▶ _EXCERPTED DATA_:
/-- The check of the parameters does not ask for the platform (R18). -/
theorem perform {f : State → State} {t : State}
    (hf : Follows critical honoured host closed (f s) (f (beside critical honoured host e' s)))
    (h : perform s f = .next t) :
    ∃ t', Machine.perform (beside critical honoured host e' s) f = .next t' ∧
      Follows critical honoured host closed t t' := by
  obtain ⟨hwf, rfl⟩ := perform_eq_next h
  exact ⟨_, perform_of_wf (s := beside critical honoured host e' s) hwf f, hf⟩

theorem endOperation (st : Status) (regs : Regs) {e e' : Engine} (h : closed e e') :
    Follows critical honoured host closed (endOperation st { s with eng := e, regs := regs })
      (Machine.endOperation st { beside critical honoured host e' s with regs := regs }) :=
  ⟨e', rfl, h⟩

theorem gated {st : Status} {k : State → State} (h : closed s.eng e')
    (hk : Follows critical honoured host closed (k s) (k (beside critical honoured host e' s))) :
    Follows critical honoured host closed (gated st s k)
      (Machine.gated st (beside critical honoured host e' s) k) := by
  cases hi : s.regs.initialized with
  | true => rwa [gated_open hi, gated_open (s := beside critical honoured host e' s) hi]
  | false =>
    rw [gated_closed hi, gated_closed (s := beside critical honoured host e' s) hi]
    exact endOperation st s.regs h

theorem configureLine (l : Lockstep s.cfg critical honoured closed opened) (arg : BitVec 64) (h : closed s.eng e') :
    Follows critical honoured host closed (configureLine arg s)
      (Machine.configureLine arg (beside critical honoured host e' s)) := by
  have hid : lineIdOf (onPlatform critical honoured s.cfg) arg = lineIdOf s.cfg arg := rfl
  by_cases hv : lineIdOf s.cfg arg ∈ s.cfg.lineValid
  · rw [configureLine_of_mem hv, configureLine_of_mem (s := beside critical honoured host e' s) hv]
    exact ⟨_, rfl, l.configure _ _ h⟩
  · rw [configureLine_of_not_mem hv, configureLine_of_not_mem (s := beside critical honoured host e' s) hv]
    exact ⟨_, rfl, l.configure _ _ h⟩

variable (l : Lockstep s.cfg critical honoured closed opened)

include l

theorem searchPass {e1 e1' : Engine} (h1 : closed e1 e1') :
    Follows critical honoured host closed (searchPass s e1)
      (Machine.searchPass (beside critical honoured host e' s) e1') := by
  obtain ⟨hloop, hdone⟩ := l.searchLoop s.regs.rom s.regs.forkBit 64
    (l.closed_update (l.sendByteSlots wireSearchRom h1) (fun tr => { tr with newFork := 0 }) rfl rfl)
  change closed (Machine.searchLoop s.cfg s.regs.rom s.regs.forkBit 64
    (startPass (Machine.sendByteSlots s.cfg wireSearchRom e1))).1 (Machine.searchLoop _ s.regs.rom s.regs.forkBit 64
    (startPass (Machine.sendByteSlots (onPlatform critical honoured s.cfg) wireSearchRom e1'))).1 at hloop
  change (Machine.searchLoop _ s.regs.rom s.regs.forkBit 64
    (startPass (Machine.sendByteSlots (onPlatform critical honoured s.cfg) wireSearchRom e1'))).2 =
    (Machine.searchLoop s.cfg s.regs.rom s.regs.forkBit 64
    (startPass (Machine.sendByteSlots s.cfg wireSearchRom e1))).2 at hdone
  unfold Machine.searchPass beside
  dsimp only
  generalize Machine.searchLoop s.cfg s.regs.rom s.regs.forkBit 64
    (startPass (Machine.sendByteSlots s.cfg wireSearchRom e1)) = r at hloop hdone ⊢
  generalize Machine.searchLoop (onPlatform critical honoured s.cfg) s.regs.rom s.regs.forkBit 64
    (startPass (Machine.sendByteSlots (onPlatform critical honoured s.cfg) wireSearchRom e1')) = r' at hloop hdone ⊢
  obtain ⟨x, done⟩ := r
  obtain ⟨x', done'⟩ := r'
  cases hdone
  cases done with
  | false => exact ⟨x', rfl, hloop⟩
  | true =>
    have htr : x'.tr = x.tr := l.closed_tr hloop
    refine ⟨x', ?_, hloop⟩
    simp only [commitPass, htr]
    rfl
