-- ==== Sys2Proof/Machine/Shift.lean ====
section
/-! DEFINITION. Shifts and rotates (43_shift_rotate.md R180 to R184). -/

namespace Sys2Proof.Machine

/-- R181, row 0A, Accumulator. -/
def execAslAcc (s : State) : Host.Outcome State Fault Refusal := shiftClass .aslAcc aluAsl s

/-- R181, row 06, ZeroPage. -/
def execAslZp (b : Byte) (s : State) : Host.Outcome State Fault Refusal := shiftClass (.aslZp b) aluAsl s

/-- R181, row 16, ZeroPageX. -/
def execAslZpX (b : Byte) (s : State) : Host.Outcome State Fault Refusal := shiftClass (.aslZpX b) aluAsl s

/-- R181, row 0E, Absolute. -/
def execAslAbs (w : Word) (s : State) : Host.Outcome State Fault Refusal := shiftClass (.aslAbs w) aluAsl s

/-- R181, row 1E, AbsoluteX. -/
def execAslAbsX (w : Word) (s : State) : Host.Outcome State Fault Refusal := shiftClass (.aslAbsX w) aluAsl s

/-- R182, row 4A, Accumulator. -/
def execLsrAcc (s : State) : Host.Outcome State Fault Refusal := shiftClass .lsrAcc aluLsr s

/-- R182, row 46, ZeroPage. -/
def execLsrZp (b : Byte) (s : State) : Host.Outcome State Fault Refusal := shiftClass (.lsrZp b) aluLsr s

/-- R182, row 56, ZeroPageX. -/
def execLsrZpX (b : Byte) (s : State) : Host.Outcome State Fault Refusal := shiftClass (.lsrZpX b) aluLsr s

/-- R182, row 4E, Absolute. -/
def execLsrAbs (w : Word) (s : State) : Host.Outcome State Fault Refusal := shiftClass (.lsrAbs w) aluLsr s

/-- R182, row 5E, AbsoluteX. -/
def execLsrAbsX (w : Word) (s : State) : Host.Outcome State Fault Refusal := shiftClass (.lsrAbsX w) aluLsr s

/-- R183, row 2A, Accumulator. -/
def execRolAcc (s : State) : Host.Outcome State Fault Refusal := shiftClass .rolAcc aluRol s

/-- R183, row 26, ZeroPage. -/
def execRolZp (b : Byte) (s : State) : Host.Outcome State Fault Refusal := shiftClass (.rolZp b) aluRol s

/-- R183, row 36, ZeroPageX. -/
def execRolZpX (b : Byte) (s : State) : Host.Outcome State Fault Refusal := shiftClass (.rolZpX b) aluRol s

/-- R183, row 2E, Absolute. -/
def execRolAbs (w : Word) (s : State) : Host.Outcome State Fault Refusal := shiftClass (.rolAbs w) aluRol s

/-- R183, row 3E, AbsoluteX. -/
def execRolAbsX (w : Word) (s : State) : Host.Outcome State Fault Refusal := shiftClass (.rolAbsX w) aluRol s

/-- R184, row 6A, Accumulator. -/
def execRorAcc (s : State) : Host.Outcome State Fault Refusal := shiftClass .rorAcc aluRor s

/-- R184, row 66, ZeroPage. -/
def execRorZp (b : Byte) (s : State) : Host.Outcome State Fault Refusal := shiftClass (.rorZp b) aluRor s

/-- R184, row 76, ZeroPageX. -/
def execRorZpX (b : Byte) (s : State) : Host.Outcome State Fault Refusal := shiftClass (.rorZpX b) aluRor s

/-- R184, row 6E, Absolute. -/
def execRorAbs (w : Word) (s : State) : Host.Outcome State Fault Refusal := shiftClass (.rorAbs w) aluRor s

/-- R184, row 7E, AbsoluteX. -/
def execRorAbsX (w : Word) (s : State) : Host.Outcome State Fault Refusal := shiftClass (.rorAbsX w) aluRor s

end Sys2Proof.Machine
end

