-- ==== Sys2Proof/Machine/Step.lean ====
section
/-! DEFINITION. One step of the machine, and an instruction put where the step fetches. -/

namespace Sys2Proof.Machine

/-- R124: one call of `step()`. -/
def step (s : State) : Host.Outcome State Fault Refusal := (stepCall s).outcome

/-- The state with an instruction placed for the next step (log 19): its bytes, numbered as spec/opcode_table.json
numbers them, stored at PC, PC + 1 and PC + 2; the fetch answered from RAM; the core created and not halted. -/
def State.withFetchWord (s : State) (nbits w : Nat) : State :=
  let v := w % 2 ^ nbits
  let op := BitVec.ofNat 8 v
  { s with
    ram := storeBytes s.pc [op, BitVec.ofNat 8 (v / 2 ^ 8), BitVec.ofNat 8 (v / 2 ^ 16)] s.ram
    answers := answerFromRam (fetchedBytes op) s.answers
    created := true
    fault := none }

end Sys2Proof.Machine
end

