-- ==== Sys2Proof/Machine/Entry.lean ====
section
/-! DEFINITION. The core's other entry points: `reset()` (70_reset_and_hazards.md R300 to R305), interrupt service
(60_exceptions.md R274 to R287), the caller's sequence of calls (U8), the read accessors (10_state.md R26, R32) and
`format_state()` (R33). -/

namespace Sys2Proof.Machine

/-! ## Reset -/

/-- R300: `reset()`: the RESET vector read, then the registers, the counter and the latch set. -/
def resetCall (s : State) : State :=
  let (target, s') := read16 resetVector s
  { s' with
    pc := target
    a := 0
    x := 0
    y := 0
    sp := 0xFD
    p := putFlag .I true (putFlag .U true 0x00)
    cycles := 0
    fault := none
    created := true }

/-! ## Interrupt service -/

/-- R274: the two interrupt sources. -/
inductive InterruptKind where
  | nmi | irq
  deriving DecidableEq, Repr

/-- R59, R277: the vector of an interrupt. -/
def InterruptKind.vector : InterruptKind → Word
  | .nmi => nmiVector
  | .irq => irqVector

/-- R276, R277, R287: what `service_interrupt` returns, with the state it leaves. -/
inductive InterruptReply where
  | ok (s : State) (n : Nat)
  | masked (s : State)
  | halted (s : State) (f : Fault)
  | refused (r : Refusal)
  deriving DecidableEq, Repr

/-- R277: the entry of an interrupt that is taken. -/
def takeInterrupt (k : InterruptKind) (s : State) : State :=
  (enterInterrupt s.pc (pushedByInterrupt s.status) k.vector s).addCycles 7

/-- R277: `service_interrupt(kind)`. -/
def serviceInterrupt (k : InterruptKind) (s : State) : InterruptReply :=
  if s.created then
    match s.fault with
    | some r => .halted s (.unknownOpcode r)
    | none => if k = .irq ∧ s.flag .I = true then .masked s else .ok (takeInterrupt k s) 7
  else .refused .beforeReset

/-! ## The caller -/

/-- R274, R300, U8: the calls a caller may make, in any order. -/
inductive Call where
  | reset
  | step
  | service (k : InterruptKind)
  deriving DecidableEq, Repr

/-- The state a call leaves; a refused call leaves none (R32). -/
def Call.run (c : Call) (s : State) : Except Refusal State :=
  match c with
  | .reset => .ok (resetCall s)
  | .step =>
    match stepCall s with
    | .ok t _ => .ok t
    | .halted t _ => .ok t
    | .refused r => .error r
  | .service k =>
    match serviceInterrupt k s with
    | .ok t _ => .ok t
    | .masked t => .ok t
    | .halted t _ => .ok t
    | .refused r => .error r

/-- U8: the caller's sequence of calls. -/
def runCalls (cs : List Call) (s : State) : Except Refusal State :=
  match cs with
  | [] => .ok s
  | c :: rest =>
    match c.run s with
    | .ok t => runCalls rest t
    | .error r => .error r

/-! ## Accessors (R26, R32): no side effect, and refused before the first reset -/

/-- R32: a value read through an accessor. -/
def State.accessor {α : Type} (s : State) (v : α) : Except Refusal α :=
  if s.created then .ok v else .error .beforeReset

def readPC (s : State) : Except Refusal Word := s.accessor s.pc
def readSP (s : State) : Except Refusal Byte := s.accessor s.sp
def readA (s : State) : Except Refusal Byte := s.accessor s.a
def readX (s : State) : Except Refusal Byte := s.accessor s.x
def readY (s : State) : Except Refusal Byte := s.accessor s.y
def readStatus (s : State) : Except Refusal Byte := s.accessor s.status
def readFlag (f : Flag) (s : State) : Except Refusal Bool := s.accessor (s.flag f)

/-! ## The text form (R33) -/

/-- `%X` of one digit, upper case. -/
def hexDigit (n : Nat) : Char := if n < 10 then Char.ofNat (0x30 + n) else Char.ofNat (0x41 + (n - 10))

/-- `%02X`. -/
def hex2 (b : Byte) : List Char := [hexDigit (b.toNat / 16), hexDigit (b.toNat % 16)]

/-- R33: the characters of `A:%02X X:%02X Y:%02X P:%02X SP:%02X CYC:%d`. -/
def formatChars (s : State) : List Char :=
  ['A', ':'] ++ hex2 s.a ++ [' ', 'X', ':'] ++ hex2 s.x ++ [' ', 'Y', ':'] ++ hex2 s.y ++
  [' ', 'P', ':'] ++ hex2 s.status ++ [' ', 'S', 'P', ':'] ++ hex2 s.sp ++
  [' ', 'C', 'Y', 'C', ':'] ++ Nat.toDigits 10 s.cycles

/-- R33: `format_state()`. -/
def formatState (s : State) : Except Refusal String := s.accessor (String.ofList (formatChars s))

end Sys2Proof.Machine
end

▶ _EXERCISE BRIEF_:
Each line from the first line of the listing through the line with "Follows critical honoured host closed (gated" must be output exactly, both ends included, and no other line may appear.

▶ _THE COMPLETED TASK_:
/-- The check of the parameters does not ask for the platform (R18). -/
theorem perform {f : State → State} {t : State}
    (hf : Follows critical honoured host closed (f s) (f (beside critical honoured host e' s)))
    (h : perform s f = .next t) :
    ∃ t', Machine.perform (beside critical honoured host e' s) f = .next t' ∧
      Follows critical honoured host closed t t' := by
  obtain ⟨hwf, rfl⟩ := perform_eq_next h
  exact ⟨_, perform_of_wf (s := beside critical honoured host e' s) hwf f, hf⟩

theorem endOperation (st : Status) (regs : Regs) {e e' : Engine} (h : closed e e') :
    Follows critical honoured host closed (endOperation st { s with eng := e, regs := regs })
      (Machine.endOperation st { beside critical honoured host e' s with regs := regs }) :=
  ⟨e', rfl, h⟩

theorem gated {st : Status} {k : State → State} (h : closed s.eng e')
    (hk : Follows critical honoured host closed (k s) (k (beside critical honoured host e' s))) :
    Follows critical honoured host closed (gated st s k)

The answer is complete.